Climate and landscape
Despite its small size, Tunisia has a very varied landscape. The north is dominated by a Mediterranean, fertile hilly landscape with pine and pine forests and the nature reserve of Lac Ichkeul, which offers refuge for many species of birds. Citrus fruits, vegetables and wine grow on the Cap Bon peninsula in the north-east of the country, and the vast steppes in the Sahel region in the middle of the country are used to grow grain and olives. The desert with the large salt lake Chott El Djerid makes up around a third of the area of Tunisia and extends in the south along the Algerian and Libyan borders. The highest point is the mountain Jebel Echchambi with 1544m, the lowest is in the salt lake Chott el Gharsa with -17m.
In the north of the country around the capital Tunis, the climate is Mediterranean, with humid but relatively mild winters and hot summers. The average temperatures are between 10 °C in winter and 26 °C in summer. In some years snow falls on the high altitudes on the Algerian border. In the steppe region of the Sahel, the climate is semi-arid, in the desert the temperatures rise in summer to up to 50 °C and in winter ground frost is possible at night. The hot desert wind called chhili often causes high temperatures in the north of the country in summer. Precipitation falls mainly in the winter months, while in summer it is almost continuously dry across the country.
According to areacodesexplorer, Tunisia has a relatively small amount of natural resources. In the south of the country, in the area around Gafsa and Metlaoui, phosphate is mined, and there are also lead, iron ore and zinc deposits. Tunisia also has oil and gas reserves. The information about the oil reserves vary widely. Phosphate mining is one of the most important economic factors in the country. Production has slumped since 2011 and came to a standstill due to frequent strikes.
Tunisia faces a number of ecological problems, mainly due to climate change and rising emissions and waste products due to the strong economic growth of the 1990’s and 2000’s. Greenhouse gas emissions have risen continuously over the past forty years, which, in addition to the increasing motorization of the population, is primarily due to the growth of the chemical industry. In 2002 Tunisia ratified the Kyoto Protocol.
For some years now, the government has been focusing more on sustainable energy generation. Wind power is generated on Cap Bon and on the north coast, solar energy is an option, especially in the south of the country. In 2008 the government launched a solar plan that was also funded by Germany. This is now to be implemented. The share of renewable energies is to be increased from 3% (2019) to 30% in 2030. In 2019, a solar park supported by KfW was opened near the city of Tozeur. Many Tunisians use solar panels to heat water. A project to use atomic energy with the support of France, which was promoted during the time of former President Ben Ali, is still relevant, at least on paper. The temporarily planned extraction of shale gas met with massive public protest. One of the biggest polluters are the state phosphate and chemical plants in the Gafsa, Gabes and Sfax regions. However, environmental issues are not a priority in Tunisian politics.

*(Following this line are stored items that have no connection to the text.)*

/-- DRAM_MIGRATION_COMPLETE (R311): the last group is copied, the watermark reaches the end, and the spare takes the retired rank's window.
While no casements run the copy goes on in hardware (R312), and this event alone tells how far (DESIGN CHOICE,
notes/assumptions/206.md). -/
def dramMigrationComplete (n : Node) : Node :=
  match n.dram.migrating with
  | none => n
  | some (f, sp) =>
    if !n.dramOn ∨ (n.running ∧ n.fld drmPage Fld.drmMigMarkW < n.rankSize / 64 - 4) then n
    else
      let n := { n with dram := { n.dram with
        migrating := none, windows := n.dram.windows.map (fun r => if r = f then sp else r) } }
      let n := (n.setRank f rankRetired).setRank sp rankInService
      let n := (n.setFld drmPage Fld.drmMigMarkActive 0).setFld drmPage Fld.drmMigMarkW (n.rankSize / 64)
      (n.setFld drmPage Fld.drmStatNoSpare 1).irq drmPage 2

def execDramMigrationComplete (s : State) : Host.Outcome State Fault Refusal := s.hub dramMigrationComplete

/-- DRAM_TRAINING_END (R313): every rank that CFG marks present ends in service, as the spare, or failed. -/
def dramTrainingEnd (n : Node) (passed : BitVec 4) : Node :=
  if !n.flag drmPage Fld.drmStatTraining then n
  else
    let n := (n.setFld drmPage Fld.drmStatTraining 0).setFld drmPage Fld.drmStatTrained 1
    let present := fun (r : Nat) => (n.fld drmPage Fld.drmCfgRanks).testBit r
    let spare := fun (r : Nat) => n.flag drmPage Fld.drmCfgSpareEn && decide (n.fld drmPage Fld.drmCfgSpare = r)
    let st := fun (r : Nat) => if !present r then rankAbsent else if !passed.getLsbD r then rankTrainFail
      else if spare r then rankSpare else rankInService
    let bad := (List.range 4).any (fun r => present r && spare r && !passed.getLsbD r)
    let good := (List.range 4).any (fun r => decide (st r = rankSpare))
    let n := (List.range 4).foldl (fun m r =>
      let m := m.setRank r (st r)
      if st r = rankTrainFail then m.reportFault drmPage 6 2 0 0 0 else m) n
    let n := if bad then n.setFld drmPage Fld.drmStatNoSpare 1 else if good then n.setFld drmPage Fld.drmStatNoSpare 0 else n
    let n := { n with dram := { n.dram with
      windows := (List.range 4).filter (fun r => decide (st r = rankInService)), migrating := none } }
    ((n.setFld drmPage Fld.drmMigMarkActive 0).setFld drmPage Fld.drmMigMarkW 0).irq drmPage 3

def execDramTrainingEnd (passed : BitVec 4) (s : State) : Host.Outcome State Fault Refusal :=
  s.hub (fun n => dramTrainingEnd n passed)

/-- DRAM_ZQ_CALIBRATION (R313): repeated without stopping traffic. -/
def execDramZqCalibration (s : State) : Host.Outcome State Fault Refusal :=
  s.hub (fun n => if n.dramOn then { n with dram := { n.dram with zqCount := n.dram.zqCount + 1 } } else n)

/-- DRAM_DQS_TRACK (R313): a drift beyond the range that can be corrected retires the rank. -/
def dramDqsTrack (n : Node) (beyond : BitVec 4) : Node :=
  if !n.dramOn then n
  else
    let n := { n with dram := { n.dram with dqsCount := n.dram.dqsCount + 1 } }
    ((List.range 4).filter (fun r => beyond.getLsbD r)).foldl (fun m r =>
      if m.rankServes r ∨ m.rankState r = rankSpare ∨ m.rankState r = rankTo then
        (m.reportFault drmPage 6 2 0 0 0).retireRank r
      else m) n

def execDramDqsTrack (beyond : BitVec 4) (s : State) : Host.Outcome State Fault Refusal :=
  s.hub (fun n => dramDqsTrack n beyond)

/-- What DRM.STAT reads as: MAP_ERR follows the masks. -/
def Node.drmView (n : Node) (off : Nat) : Option Word :=
  if off = 0x07C then some (setWordField (n.reg drmPage 0x07C) Fld.drmStatMapErr (if n.mapErr then 1 else 0)) else none

end Sys2Proof.Machine
end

Biodiversity in Tunisia is endangered not least because of increasing urbanization and land utilization. Although the country has ratified a number of international conventions, they are not systematically observed. The climate crisis is also having a negative impact on diversity.

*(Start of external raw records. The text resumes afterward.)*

-- ==== Sys2Proof/Machine/Phc.lean ====
section
/-! DEFINITION. The PTP hardware clock (R222 to R227): its advance with hub cycles, its increment, and steps. -/

namespace Sys2Proof.Machine

open Sys2Proof (Word Byte Sparse Page Block Die Port Src)

def phcPage : Page := ⟨.phc, 0⟩

/-- The nominal increment, 1.25 ns in 2^-32 ns, and the limits of ±1,000 ppm in the same units (R223). -/
def incrNominal : Nat := 0x140000000
def incrLow : Nat := 5363340411
def incrHigh : Nat := 5374077829

/-- Fractions of a nanosecond in a second, in 2^-32 ns. -/
def secondUnits : Nat := 1000000000 * 4294967296

namespace Node

/-- The PHC's time below the second, in 2^-32 ns. -/
def phcSub (n : Node) : Nat := n.phc.ns * 4294967296 + n.phc.frac

/-- The PHC runs on for `k` hub cycles (R222): nanoseconds carry into seconds, which wrap at 2^48, and a carry sets PHC
PG_IRQ bit 3. -/
def phcRun (n : Node) (k : Nat) : Node :=
  let t := n.phcSub + k * n.phc.incr
  let c := t / secondUnits
  let r := t % secondUnits
  let n := { n with phc := { n.phc with sec := (n.phc.sec + c) % 2 ^ 48, ns := r / 4294967296, frac := r % 4294967296 } }
  if c = 0 then n else n.irq phcPage 3

/-- Time passes to `t`, and the PHC with it by the hub cycles that begin meanwhile; the hub stands still in reset. -/
def advanceTo (n : Node) (t : Nat) : Node :=
  if t ≤ n.clk.now then n
  else
    let k := t / Config.hubCycle - n.clk.now / Config.hubCycle
    let n := { n with clk := { n.clk with now := t } }
    if n.sil.por || !n.sil.powered then n else n.phcRun k

/-- DP1 writes the increment (R223, R240). -/
def steer (n : Node) (incr : Nat) : Node :=
  { n with phc := { n.phc with incr := incr, heldFrac := incr % 4294967296 } }

/-- PHC.CTRL.STEER: DP1 writes the increment. -/
def steering (n : Node) : Bool := n.flag phcPage Fld.phcCtrlSteer

/-- An increment write is clamped or discarded (R223). -/
def incrDrop (n : Node) : Node := (n.bump phcPage Fld.phcEventsIncrDrops).irq phcPage 2

/-- An increment outside ±1,000 ppm is clamped to the nearer limit (R223). -/
def steerTo (n : Node) (i : Nat) : Node :=
  if i < incrLow then (n.steer incrLow).incrDrop
  else if incrHigh < i then (n.steer incrHigh).incrDrop
  else n.steer i

/-- A write of INCR_FRAC is held (R223). -/
def writeIncrFrac (n : Node) (v : Word) : Node :=
  if n.steering then n.incrDrop else { n with phc := { n.phc with heldFrac := v.toNat } }

/-- A write of INCR_NS applies the pair (R223). -/
def writeIncrNs (n : Node) (v : Nat) : Node :=
  if n.steering then n.incrDrop
  else n.steerTo (v % 256 * 4294967296 + n.phc.heldFrac)

/-- The signed 48-bit seconds and 32-bit nanoseconds that the STEP registers hold. -/
def stepSec (n : Node) : Int :=
  BitVec.toInt (BitVec.ofNat 48 ((n.reg phcPage 0x060).toNat + (n.reg phcPage 0x064).toNat % 65536 * 4294967296))
def stepNs (n : Node) : Int := (n.reg phcPage 0x05C).toInt

/-- The PHC's time in whole nanoseconds. -/
def phcNs (n : Node) : Int := Int.ofNat (n.phc.sec * 1000000000 + n.phc.ns)

/-- A signed number in 32 bits, saturating at ±(2^31 − 1). -/
def satWord (v : Int) : Word :=
  BitVec.ofInt 32 (if v < -2147483647 then -2147483647 else if 2147483647 < v then 2147483647 else v)

/-- A step is refused: REFUSED counts and PG_IRQ bit 1 is set (R224). -/
def stepRefused (n : Node) (result : Nat) : Node :=
  ((n.setFld phcPage Fld.phcStatLastResult result).bump phcPage Fld.phcEventsRefused).irq phcPage 1

/-- A step of `ns` nanoseconds is applied between two hub cycles (R224, R226). -/
def stepApplied (n : Node) (ns : Int) : Node :=
  let t := (n.phcNs + ns).toNat
  let n := { n with phc := { n.phc with
    sec := t / 1000000000 % 2 ^ 48, ns := t % 1000000000, epoch := (n.phc.epoch + 1) % 4 } }
  let n := (n.setFld phcPage Fld.phcStatLastResult 0).setReg phcPage 0x078 (satWord ns)
  (n.bump phcPage Fld.phcEventsSteps).irq phcPage 0

/-- A step is in progress (STAT.STEP_BUSY): for four hub cycles from the request that was applied (R224)
(DESIGN CHOICE, notes/assumptions/104.md). -/
def stepBusy (n : Node) : Bool := decide (n.clk.now < n.phc.stepUntil)

/-- A step request with the offset that the STEP registers hold (R224, R225): the permit is consumed whatever the result. One that
meets a step in progress is ignored. -/
def stepGo (n : Node) : Node :=
  let permit := n.phc.permit
  let n := { n with phc := { n.phc with permit := false } }
  let off := n.stepSec * 1000000000 + n.stepNs
  if 999999999 < n.stepNs.natAbs ∨ n.phcNs + off < 0 then n.stepRefused 2
  else if (n.reg phcPage 0x06C).toNat < off.natAbs ∧ !permit then n.stepRefused 1
  else if n.stepBusy then n.setFld phcPage Fld.phcStatLastResult 3
  else
    let at_ := n.clk.now
    let n := { n with phc := { n.phc with stepUntil := at_ + 4 * Config.hubCycle } }
    n.stepApplied off

/-- Arm a permit for one step (R225). -/
def stepPermit (n : Node) : Node := { n with phc := { n.phc with permit := true } }

/-- A block of the node requests a step of `ns` nanoseconds through the STEP registers. -/
def requestStep (n : Node) (ns : Int) : Node :=
  let n := n.setReg phcPage 0x05C (BitVec.ofInt 32 (ns.tmod 1000000000))
  let s : BitVec 48 := BitVec.ofInt 48 (ns.tdiv 1000000000)
  ((n.setReg phcPage 0x060 (s.setWidth 32)).setReg phcPage 0x064 ((s >>> 32).setWidth 32)).stepGo

/-- A read of TIME_NS latches the seconds and the fraction of the same hub cycle (R227). -/
def latchTime (n : Node) : Node :=
  ((n.setReg phcPage 0x048 (BitVec.ofNat 32 n.phc.sec)).setReg phcPage 0x04C (BitVec.ofNat 32 (n.phc.sec / 2 ^ 32))).setReg
    phcPage 0x050 (BitVec.ofNat 32 n.phc.frac)

/-- What the registers that show the PHC read as. -/
def phcView (n : Node) (off : Nat) : Option Word :=
  match off with
  | 0x044 => some (BitVec.ofNat 32 (n.phc.epoch * 2 ^ 30 + n.phc.ns))
  | 0x054 => some (BitVec.ofNat 32 n.phc.heldFrac)
  | 0x058 => some (BitVec.ofNat 32 (n.phc.incr / 4294967296 % 256))
  | 0x070 => some (BitVec.ofNat 32 ((if n.steering then 256 else 0) + n.fld phcPage Fld.phcStatLastResult * 16
      + n.phc.epoch * 4 + (if n.stepBusy then 2 else 0) + (if n.phc.permit then 1 else 0)))
  | _ => none

end Node

/-- The block idles for one hub cycle. -/
def hubCycleTick (n : Node) : Node := n.advanceTo (n.clk.now + Config.hubCycle)

/-- PHC_SECONDS_CARRY (R222): hub cycles pass until the nanoseconds carry into seconds. -/
def secondsCarry (n : Node) : Node :=
  if n.phc.incr = 0 then n
  else n.advanceTo (n.clk.now + ceilDiv (secondUnits - n.phcSub) n.phc.incr * Config.hubCycle)

def execPhcSecondsCarry (s : State) : Host.Outcome State Fault Refusal := s.hub (fun n => secondsCarry n)

end Sys2Proof.Machine
end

Due to the increasing shortage of drinking water, Tunisia commissioned a seawater desalination plant on Djerba in 2018 with German financial support.
In 2019, single-use plastic bags were partially banned.
Water shortages and desertification are a particular problem in the south of the country. GIZ supports various projects in Tunisia that deal, among other things, with climate change, the adaptation of agriculture to the new framework conditions, and efficient water management.
Waste and sewage disposal is a problem, both in terms of household waste and hazardous waste. Since the political upheaval in 2011, garbage collection has been functioning in large parts of the country only sporadically. In June 2017, the so-called environmental police started their work, which is supposed to monitor the legally compliant waste disposal and can distribute severe penalties in the event of violations. In addition, garbage containers were set up, initially only in urban areas. Outside of the big cities there is no functioning garbage disposal, so that waste and especially hazardous waste is not disposed of correctly. In some cities, garbage is temporarily stored in open air landfills within urban areas, often igniting and releasing toxins in summer. Industrial wastewater is not always adequately treated and discharged unfiltered into the groundwater or the sea. The Groupe Chimique Tunisien, based in the southern Tunisian coastal town of Gabes, is particularly strong herein criticism. She is accused of not adequately protecting employees and the environment from harmful substances.
The Tunisian Ministry for the Environment and Sustainable Development has launched large-scale awareness campaigns on the subject of environmental protection since the 1990’s, which are aimed primarily at young Tunisians. Often, however, the campaigns focused more on symbols than on specific actions.
Around a third of GDP is generated in agriculture. Organic farming still plays only a minor role in Tunisia, despite increasing production. Most of the products grown are intended for export, although it is difficult for smaller companies in particular to raise the cost of European organic certification.